Orlando - STC

Virginia Wolf's strange exploration of gender is taken on by the STC.
Matt Abotomey
Published on November 20, 2015

Overview

I'm not sure if 'show, don't tell' is as cardinal a rule for theatre as it is for film, but the Sydney Theatre Company's production of Orlando, directed by Sarah Goodes, is an excellent example of why it should be. Snippets from Virginia Woolf's source text which could have made some incredible images if further explored  — the great frost for example, in which a young woman from Norwich was "seen by onlookers to turn visibly to powder" — are tossed away in narration as instead excessive use is made, yet again, of the stage's revolve.

Tone is also a major problem. In the first five minutes, the source, a satirical, poetic, mysterious exploration of the biographical form and a fascinating subject, is frog-marched to the pantomime gallows and hung high.

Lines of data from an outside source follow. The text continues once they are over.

-- ==== Sys2Proof/Proofs/ChamoisTransfers.lean ====
section
/-!
SUPPORT. "Chamois cores, The narrow path" and "Transfers and the Stash": with clean registers and addresses that pass the
checks each form begins its operation.
-/
namespace Sys2Proof.Machine

/-- With clean registers and granules inside the core's memory NGATH and NSCAT begin (R197). -/
theorem fxNarrow_ok (kind : XKind) {x : CCtx} {t : State} (hsb : (readS (getC t x.c) (cnSB x.w)).p = false)
    (hst : (readS (getC t x.c) (cnSS x.w)).p = false) (hsl : (readS (getC t x.c) (cnSL x.w)).p = false)
    (asb : (readS (getC t x.c) (cnSB x.w)).v.toNat % 32 = 0) (ast : (readS (getC t x.c) (cnSS x.w)).v.toNat % 32 = 0)
    (asl : (readS (getC t x.c) (cnSL x.w)).v.toNat % 32 = 0)
    (hin : (readS (getC t x.c) (cnSL x.w)).v.toNat + 32 * ((cnCount1 x.w + 1) * (cnGran1 x.w + 1)) ≤ 0x800000) :
    fxNarrow kind x t =
      let gs := granulesOf x.w (readV (getC t x.c) (cnVI x.w)) (readS (getC t x.c) (cnSB x.w)).v.toNat
        (readS (getC t x.c) (cnSS x.w)).v.toNat (readS (getC t x.c) (cnSL x.w)).v.toNat
      let f : Xfer := ⟨x.u, 2, x.tag, x.d, kind, gs.length, 0, 0, 0, 0, 0, 0,
        if cnTokenEn x.w then some (posOf x.u, cnToken x.w) else none, gs, [], none, x.w, x.off, t.ctc⟩
      .ok (if kind == .nscat then meshJob x gs.length (gs.map (·.2)) (addXfer t f) else startXfer t f []) := by
  have hbytes : ¬(chamBytes < (readS (getC t x.c) (cnSL x.w)).v.toNat + 32 * ((cnCount1 x.w + 1) * (cnGran1 x.w + 1))) :=
    Nat.not_lt.mpr hin
  simp only [fxNarrow, hsb, hst, hsl, asb, ast, asl, decide_eq_false hbytes, Bool.or_self, Bool.false_eq_true, if_false, ne_eq,
    not_true_eq_false, decide_false, tokOf_map]

/-- With clean registers and a length from 1 a transfer goes on to its addresses (R184, R199). -/
theorem transferRegs_ok {x : CCtx} {t : State} (sr : Bool) (k : Nat → Nat → Nat → CEff)
    (hsl : (readS (getC t x.c) (ctSL x.w)).p = false) (hsr : sr = true → (readS (getC t x.c) (ctSR x.w)).p = false)
    (hsn : (readS (getC t x.c) (ctSN x.w)).p = false) (hlen : (readS (getC t x.c) (ctSN x.w)).v.toNat ≠ 0) :
    transferRegs x t sr k = k (readS (getC t x.c) (ctSL x.w)).v.toNat (readS (getC t x.c) (ctSR x.w)).v.toNat
      (readS (getC t x.c) (ctSN x.w)).v.toNat := by
  have hclean : (sr && (readS (getC t x.c) (ctSR x.w)).p) = false := by
    cases sr
    · rfl
    · exact hsr rfl
  simp only [transferRegs, hsl, hsn, hclean, beq_false_of_ne hlen, Bool.or_self, Bool.false_eq_true, if_false]

theorem fxMlong_ok (kind : XKind) {x : CCtx} {t : State} (hsl : (readS (getC t x.c) (ctSL x.w)).p = false)
    (hrr : (readS (getC t x.c) (ctSR x.w)).p = false) (hsn : (readS (getC t x.c) (ctSN x.w)).p = false)
    (hlen : (readS (getC t x.c) (ctSN x.w)).v.toNat ≠ 0)
    (hlocal : localBad (readS (getC t x.c) (ctSL x.w)).v.toNat (readS (getC t x.c) (ctSN x.w)).v.toNat = false)
    (halign : (readS (getC t x.c) (ctSR x.w)).v.toNat % 64 = 0) :
    fxMlong kind x t =
      let f := longXfer t x.u 2 x.tag x.d kind (readS (getC t x.c) (ctSR x.w)).v.toNat (readS (getC t x.c) (ctSL x.w)).v.toNat
        (readS (getC t x.c) (ctSN x.w)).v.toNat (if ctTokenEn x.w then some (posOf x.u, ctToken x.w) else none) x.w x.off
      .ok (if kind == .tst then
          meshJob x (readS (getC t x.c) (ctSN x.w)).v.toNat [(readS (getC t x.c) (ctSL x.w)).v.toNat] (addXfer t f)
        else startXfer t f []) := by
  rw [fxMlong, transferRegs_ok true _ hsl (fun _ => hrr) hsn hlen]
  simp only [hlocal, halign, Bool.false_or, ne_eq, not_true_eq_false, decide_false, Bool.false_eq_true, if_false, tokOf_map]

theorem fxMcore_ok (put : Bool) {x : CCtx} {t : State} (hsl : (readS (getC t x.c) (ctSL x.w)).p = false)
    (hrr : (readS (getC t x.c) (ctSR x.w)).p = false) (hsn : (readS (getC t x.c) (ctSN x.w)).p = false)
    (hlen : (readS (getC t x.c) (ctSN x.w)).v.toNat ≠ 0)
    (hlocal : localBad (readS (getC t x.c) (ctSL x.w)).v.toNat (readS (getC t x.c) (ctSN x.w)).v.toNat = false)
    (htarget : targetBad (ctPos x.w) (readS (getC t x.c) (ctSR x.w)).v.toNat (readS (getC t x.c) (ctSN x.w)).v.toNat = false) :
    fxMcore put x t =
      let f := coreXfer t x.u 2 x.tag x.d put (ctPos x.w) (readS (getC t x.c) (ctSL x.w)).v.toNat
        (readS (getC t x.c) (ctSR x.w)).v.toNat (readS (getC t x.c) (ctSN x.w)).v.toNat
        (if ctTokenEn x.w then some (ctToken x.w) else none) x.w x.off
      .ok (if put then
          meshJob x (readS (getC t x.c) (ctSN x.w)).v.toNat [(readS (getC t x.c) (ctSL x.w)).v.toNat] (addXfer t f)
        else startXfer t f []) := by
  rw [fxMcore, transferRegs_ok true _ hsl (fun _ => hrr) hsn hlen]
  simp only [hlocal, htarget, Bool.or_self, Bool.false_eq_true, if_false, tokOf]

theorem fxMrsend_ok {x : CCtx} {t : State} (hsl : (readS (getC t x.c) (ctSL x.w)).p = false)
    (hsn : (readS (getC t x.c) (ctSN x.w)).p = false) (hlen : (readS (getC t x.c) (ctSN x.w)).v.toNat ≠ 0)
    (hlocal : localBad (readS (getC t x.c) (ctSL x.w)).v.toNat (readS (getC t x.c) (ctSN x.w)).v.toNat = false)
    (htree : treeOk t x.u (ctTree x.w) = true) :
    fxMrsend x t =
      let r := redXfer t x.u 2 x.tag x.d (ctTree x.w) (readS (getC t x.c) (ctSL x.w)).v.toNat
        (readS (getC t x.c) (ctSN x.w)).v.toNat x.w x.off
      .ok (meshJob x (readS (getC t x.c) (ctSN x.w)).v.toNat [(readS (getC t x.c) (ctSL x.w)).v.toNat]
        (addXfer r.2 { r.1 with tok := if ctTokenEn x.w then some (posOf x.u, ctToken x.w) else none })) := by
  rw [fxMrsend, transferRegs_ok false _ hsl (fun h => absurd h (by decide)) hsn hlen]
  simp only [hlocal, htree, Bool.not_true, Bool.or_self, Bool.false_eq_true, if_false, tokOf_map]

/-- With clean registers, a key of 16 bits and a range inside the core's memory a Stash form goes on (R184, R199). -/
theorem stashRegs_ok {x : CCtx} {t : State} (k : Nat → Nat → CEff) (hsl : (readS (getC t x.c) (ckSL x.w)).p = false)
    (hsk : (readS (getC t x.c) (ckSK x.w)).p = false) (hkey : (readS (getC t x.c) (ckSK x.w)).v.toNat < 2 ^ 16)
    (hlocal : localBad (readS (getC t x.c) (ckSL x.w)).v.toNat (ckCount x.w * imageLines (ckFmt x.w)) = false)
    (howns : ownsStrand t x.d (ckStrand x.w) = true) :
    stashRegs x t k = k (readS (getC t x.c) (ckSL x.w)).v.toNat (readS (getC t x.c) (ckSK x.w)).v.toNat := by
  simp only [stashRegs, if_neg (Nat.not_le.mpr hkey), hsl, hsk, hlocal, howns, Bool.not_true, Bool.or_self,
    Bool.false_eq_true, if_false]

theorem fxCpush_ok {x : CCtx} {t : State} (hsl : (readS (getC t x.c) (ckSL x.w)).p = false)
    (hsk : (readS (getC t x.c) (ckSK x.w)).p = false) (hkey : (readS (getC t x.c) (ckSK x.w)).v.toNat < 2 ^ 16)
    (hlocal : localBad (readS (getC t x.c) (ckSL x.w)).v.toNat (ckCount x.w * imageLines (ckFmt x.w)) = false)
    (howns : ownsStrand t x.d (ckStrand x.w) = true)
    (hroom : stashFull t x.u (ckStrand x.w) (imageLines (ckFmt x.w)) (ckCount x.w) = none) :
    fxCpush x t = .ok (meshJob x (ckCount x.w * imageLines (ckFmt x.w)) [(readS (getC t x.c) (ckSL x.w)).v.toNat]
      (beginPush (notePush t x.u (ckStrand x.w) (imageLines (ckFmt x.w)) (ckCount x.w)) x.u 2 x.d x.tag (ckStrand x.w)
        (readS (getC t x.c) (ckSK x.w)).v.toNat (ckFmt x.w) (dataStep t (ckStrand x.w)) x.w x.off (ckCount x.w) .spush)) := by
  rw [fxCpush, stashRegs_ok _ hsl hsk hkey hlocal howns]
  simp only [hroom]

theorem fxCpop_ok {x : CCtx} {t : State} (hsl : (readS (getC t x.c) (ckSL x.w)).p = false)
    (hsk : (readS (getC t x.c) (ckSK x.w)).p = false) (hkey : (readS (getC t x.c) (ckSK x.w)).v.toNat < 2 ^ 16)
    (hlocal : localBad (readS (getC t x.c) (ckSL x.w)).v.toNat (ckCount x.w * imageLines (ckFmt x.w)) = false)
    (howns : ownsStrand t x.d (ckStrand x.w) = true) :
    fxCpop x t = .ok (popTiles t x.u 2 x.d x.tag (ckStrand x.w) (readS (getC t x.c) (ckSK x.w)).v.toNat (ckFmt x.w)
      (ckCount x.w) (readS (getC t x.c) (ckSL x.w)).v.toNat x.w x.off
      (if ckTokenEn x.w then some (posOf x.u, ckToken x.w) else none)) := by
  rw [fxCpop, stashRegs_ok _ hsl hsk hkey hlocal howns, tokOf_map]

/-- Settles O33: with the registers clean and the addresses in range each form begins its operation. -/
theorem chamoisTransfersComplete : Obligations.ChamoisTransfersComplete := by
  refine ⟨?narrow, ?long, ?core, ?rsend, ?stash⟩
  case rsend =>
    intro c w s x slot t hop h
    obtain ⟨-, rfl, hw⟩ := chamTurn_ctx h
    simp only [← hw]
    exact fun hsl hsn hlen hlocal htree => issueC_ok h hop (fxMrsend_ok hsl hsn hlen hlocal htree)
  all_goals simp only [List.forall_mem_cons, List.not_mem_nil, false_implies, implies_true, and_true]
  all_goals constructor <;> intro c w s x slot t hop h <;> obtain ⟨-, rfl, hw⟩ := chamTurn_ctx h <;> simp only [← hw]
  case narrow.left =>
    exact fun hsb hst hsl asb ast asl hin => issueC_ok h hop (fxNarrow_ok .ngath hsb hst hsl asb ast asl hin)
  case narrow.right =>
    exact fun hsb hst hsl asb ast asl hin => issueC_ok h hop (fxNarrow_ok .nscat hsb hst hsl asb ast asl hin)
  case long.left =>
    exact fun hsl hrr hsn hlen hlocal halign => issueC_ok h hop (fxMlong_ok .tld hsl hrr hsn hlen hlocal halign)
  case long.right =>
    exact fun hsl hrr hsn hlen hlocal halign => issueC_ok h hop (fxMlong_ok .tst hsl hrr hsn hlen hlocal halign)
  case core.left =>
    exact fun hsl hrr hsn hlen hlocal htarget => issueC_ok h hop (fxMcore_ok true hsl hrr hsn hlen hlocal htarget)
  case core.right =>
    exact fun hsl hrr hsn hlen hlocal htarget => issueC_ok h hop (fxMcore_ok false hsl hrr hsn hlen hlocal htarget)
  case stash.left =>
    exact fun hsl hsk hkey hlocal howns hroom => issueC_ok h hop (fxCpush_ok hsl hsk hkey hlocal howns (hroom trivial))
  case stash.right =>
    exact fun hsl hsk hkey hlocal howns _ => issueC_ok h hop (fxCpop_ok hsl hsk hkey hlocal howns)

end Sys2Proof.Machine
end

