-- ==== Sys2Proof/Proofs/Transfers.lean ====
section
/-!
SUPPORT. Lines at port F, completed operations, Stash messages, reduction routers and failed flits (R113, R152, R155, R243,
R241).
-/
namespace Sys2Proof.Machine

/-! ### The bytes of a line -/

theorem leBytes_eq_map (n v : Nat) : leBytes n v = (List.range n).map fun i => BitVec.ofNat 8 (v >>> (8 * i)) := by
  induction n generalizing v with
  | zero => rfl
  | succ n ih =>
    rw [leBytes, ih, List.range_succ_eq_map, List.map_cons, List.map_map]
    refine congrArg (_ :: ·) (List.map_congr_left fun i _ => ?_)
    rw [Function.comp, show 8 * (Nat.succ i) = 8 + 8 * i from by omega, Nat.shiftRight_add, Nat.shiftRight_eq_div_pow v 8]

theorem plineBytes_values (l : PLine) : (plineBytes l).map (·.1) = lineBytes l.1 := by
  rw [lineBytes, leBytes_eq_map, plineBytes, List.map_map]
  rfl

/-- A line written through port F stands at its place. -/
theorem readByte_portF (s : State) (u n : Nat) (l : PLine) {i : Nat} (hi : i < 64) :
    readByte (portF s u n l) (corePa u (64 * n + i)) = (lineBytes l.1).getD i 0 := by
  rw [← plineBytes_values]
  refine (congrArg (readByte _) ?_).trans (readByte_writeP_inside _ (corePa u (64 * n)) i (plineBytes l) (by
    rwa [plineBytes_length]))
  rw [corePa, corePa, Nat.add_assoc]

/-! ### Port F -/

/-- Only core memory and PRESENT bits, with what the tick's port E reads still see. -/
def OnlyLanded (s u : State) : Prop :=
  u = { s with mem := u.mem, poison := u.poison, errs := u.errs, fLines := u.fLines, elands := u.elands }

theorem onlyLanded_portF (s : State) (u n : Nat) (l : PLine) : OnlyLanded s (portF s u n l) := by
  unfold OnlyLanded portF
  rfl

theorem setPresent_eq (s : State) (u n : Nat) (v : Bool) : setPresent s u n v = { s with elands := (setPresent s u n v).elands } := by
  unfold setPresent
  split <;> rfl

theorem setPresent_mem (s : State) (u n : Nat) (v : Bool) : (setPresent s u n v).mem = s.mem := by
  rw [setPresent_eq]

theorem onlyLanded_setPresent {s t : State} (u n : Nat) (v : Bool) (h : OnlyLanded s t) : OnlyLanded s (setPresent t u n v) := by
  rw [setPresent_eq, h]
  rfl

/-- What an operation's line leaves: the line itself and, of what fills core memory, its PRESENT bit (R116). -/
def landedLine (s : State) (a : Arrival) (k : XKind) : State :=
  if k == .tld || k == .get || k == .spop then setPresent (portF s a.unit a.line a.data) a.unit a.line true
  else portF s a.unit a.line a.data

theorem landedLine_mem (s : State) (a : Arrival) (k : XKind) :
    (landedLine s a k).mem = (portF s a.unit a.line a.data).mem := by
  unfold landedLine
  split
  · exact setPresent_mem ..
  · rfl

theorem onlyLanded_landedLine (s : State) (a : Arrival) (k : XKind) : OnlyLanded s (landedLine s a k) := by
  unfold landedLine
  split
  · exact onlyLanded_setPresent _ _ _ (onlyLanded_portF ..)
  · exact onlyLanded_portF ..

theorem portFWrite_op {s : State} {a : Arrival} {v tag : Nat} {x : Xfer} (ho : a.owner = .op v tag)
    (hx : findXfer s v tag = some x) :
    portFWrite s a = updXfer (if stopped s x.dom then s else landedLine s a x.kind) v tag fun x => { x with done := x.done + 1 } := by
  simp only [portFWrite, ho, hx, landedLine]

It spasms occasionally, Woolf's text struggling to escape its current form.

Orlando is a boy — "for there could be no doubt about his sex, though the fashion of the time did something to disguise it" — and an aspiring Elizabethan poet who catches the Queen's eye. After a series of emotional misadventures, he finds himself dealt an unusual hand; approaching middle age, he transforms into a woman — and an immortal one at that. The narrative sees her navigate her way through the centuries to the 'present moment' of the 1920s.

The cast is made up of a four-man chorus/ensemble (Matthew Backer, John Gaden, Garth Holcombe and Anthony Taufa), Sasha — an enigmatic Russian love interest played by Luisa Hastings Edge — and Jacqueline McKenzie as Orlando. They all shine during particular moments — although for a script which sets about complicating notions of gender, there are a disturbing number of Widow Twankeys that appear throughout proceedings. That said, once the laughter subsided, Gaden's Elizabeth was an interesting portrait of fading power and Backer's Marmaduke Shelmerdine was understated but intriguing in his defiance — hand in hand with Orlando — of the traditional parameters of gender.

The audience on opening night were no doubt engaged, laughing throughout and returning the cast to the stage for two encores. But with lines like "This must be middle age. I pick up a handbag and think of a dolphin frozen beneath the ocean", I can’t help but feel that there was a richer vein of strangeness and complexity to the piece that was flogged into submission by men in silly wigs.